The study incorporated data from 4,657 patients who completed a drug-use questionnaire, took a physical exam, and provided a blood sample following a nine-hour fast. Of these, 579 were current marijuana users, 1,975 had used it in the past, and 2,103 had never used marijuana.

Both insulin resistance and a large waist circumference have been linked to a greater risk of developing diabetes. The fasting insulin test used in this study is a common way to diagnose diabetes.

Marijuana users tend to consume more calories than non-users, but according to Mittleman, “two large studies found that marijuana users tended to be leaner than non-users, even after accounting for other behavioral and clinical characteristics.”

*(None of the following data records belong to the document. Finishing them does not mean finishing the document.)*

-- ==== Sys2Proof/Laws/Step.lean ====
section
/-! SUPPORT. Who moves in a step, one lemma per case, and how runs compose. -/

namespace Sys2Proof.Laws

open Sys2Proof.Machine

theorem step_of_cancelDue {s : State} (h : cancelDue s = true) : step s = .next (cancel cfg s) := by
  simp [step, h]

theorem step_of_nil {s : State} (h : cancelDue s = false) (hi : s.inputs = []) : step s = .next (advance cfg s) := by
  simp [step, h, hi]

theorem step_of_host {s : State} {a : Access} {rest : List Input} (h : cancelDue s = false)
    (hi : s.inputs = .host a :: rest) : step s = hostAccess a { s with inputs := rest } := by
  simp [step, h, hi]

theorem step_of_proceed {s : State} {rest : List Input} (h : cancelDue s = false) (hi : s.inputs = .proceed :: rest) :
    step s = .next (advance cfg { s with inputs := rest }) := by
  simp [step, h, hi]

theorem step_of_waitDone {s : State} {rest : List Input} (h : cancelDue s = false) (hi : s.inputs = .waitDone :: rest) :
    step s = .next (waitDone rest s) := by
  simp [step, h, hi]

theorem step_of_reset {s : State} {rest : List Input} (h : cancelDue s = false) (hi : s.inputs = .reset :: rest) :
    step s = .next (resetBlock { s with inputs := rest }) := by
  simp [step, h, hi]

theorem cancelDue_of_idle {s : State} (h : s.task = none) : cancelDue s = false := by simp [cancelDue, h]

theorem cancelDue_of_no_abort {s : State} (h : s.abortReq = false) : cancelDue s = false := by
  unfold cancelDue
  split
  · rfl
  · split <;> first | rfl | exact h

theorem runSteps_zero (s : State) : runSteps 0 s = .next s := rfl

theorem runSteps_succ {n : Nat} {s u : State} (h : step s = .next u) : runSteps (n + 1) s = runSteps n u := by
  have hc : Sys2Proof.core.step s = .next u := h
  simp only [runSteps, Host.Core.run, hc]
  rfl

theorem runSteps_fault {n : Nat} {s : State} {r : Fault} (h : step s = .fault r) : runSteps (n + 1) s = .fault r := by
  have hc : Sys2Proof.core.step s = .fault r := h
  simp only [runSteps, Host.Core.run, hc]
  rfl

theorem runSteps_refused {n : Nat} {s : State} {r : Refusal} (h : step s = .refused r) :
    runSteps (n + 1) s = .refused r := by
  have hc : Sys2Proof.core.step s = .refused r := h
  simp only [runSteps, Host.Core.run, hc]
  rfl

/-- A run of `m + n` steps is a run of `n` steps from where `m` steps lead. -/
theorem runSteps_add {m n : Nat} {s u : State} (h : runSteps m s = .next u) : runSteps (m + n) s = runSteps n u := by
  induction m generalizing s with
  | zero => rw [Nat.zero_add]; cases h; rfl
  | succ m ih =>
    rw [show m + 1 + n = (m + n) + 1 by omega]
    cases hs : step s with
    | next t => rw [runSteps_succ hs] at h ⊢; exact ih h
    | fault r => rw [runSteps_fault hs] at h; cases h
    | refused r => rw [runSteps_refused hs] at h; cases h

end Sys2Proof.Laws
end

Mittleman told Healthline News that the mechanisms at work are still not entirely clear. “We know from previous work that drugs that block the cannabinoid receptors in the body have similar favorable metabolic effects,” he explained. “It is possible that some of the cannabinoid compounds in the marijuana used by the study participants may have had mixed effects, partially stimulating and partially blocking the [cannabinoid] receptors."
The Medical Use and Legalization of Marijuana

Although marijuana has been illegal in the U.S. since 1937, its use continues unabated. By current estimates, 18.1 million Americans use marijuana, or about seven percent of the adult population.

The herb Cannabis sativa has been used for centuries to relieve pain, improve mood, and increase appetite. Medical marijuana is a synthetic form of its active ingredient, tetrahydrocannabinol (THC), now approved to treat the side effects of chemotherapy, AIDS-induced anorexia, nausea, and other medical conditions.

Currently, 19 states and the District of Columbia have legalized THC for medical use, and legislation is pending approval in 10 other states. The number of patients currently using medical marijuana is estimated at nearly 2.5 million, according to ProCon.org, based on data from state registries.

And state legalization of recreational marijuana is gaining momentum as well. So far, Colorado and Washington have legalized cannabis for all uses.

“With the increasing number of states that allow marijuana use for medical or recreational purposes, it is crucial to expand the research to better understand the biologic effects of marijuana,” said Mittleman.

The medical community is becoming increasingly vocal in the push to investigate the therapeutic properties and side effects of cannabis.

AJM editor-in-chief Joseph S. Alpert, M.D., made his position clear in an editorial accompanying the current study: “I would like to call on the NIH and the DEA to collaborate in developing policies to implement solid scientific investigations that would lead to information assisting physicians in the proper use and prescription of THC in its synthetic or herbal form.”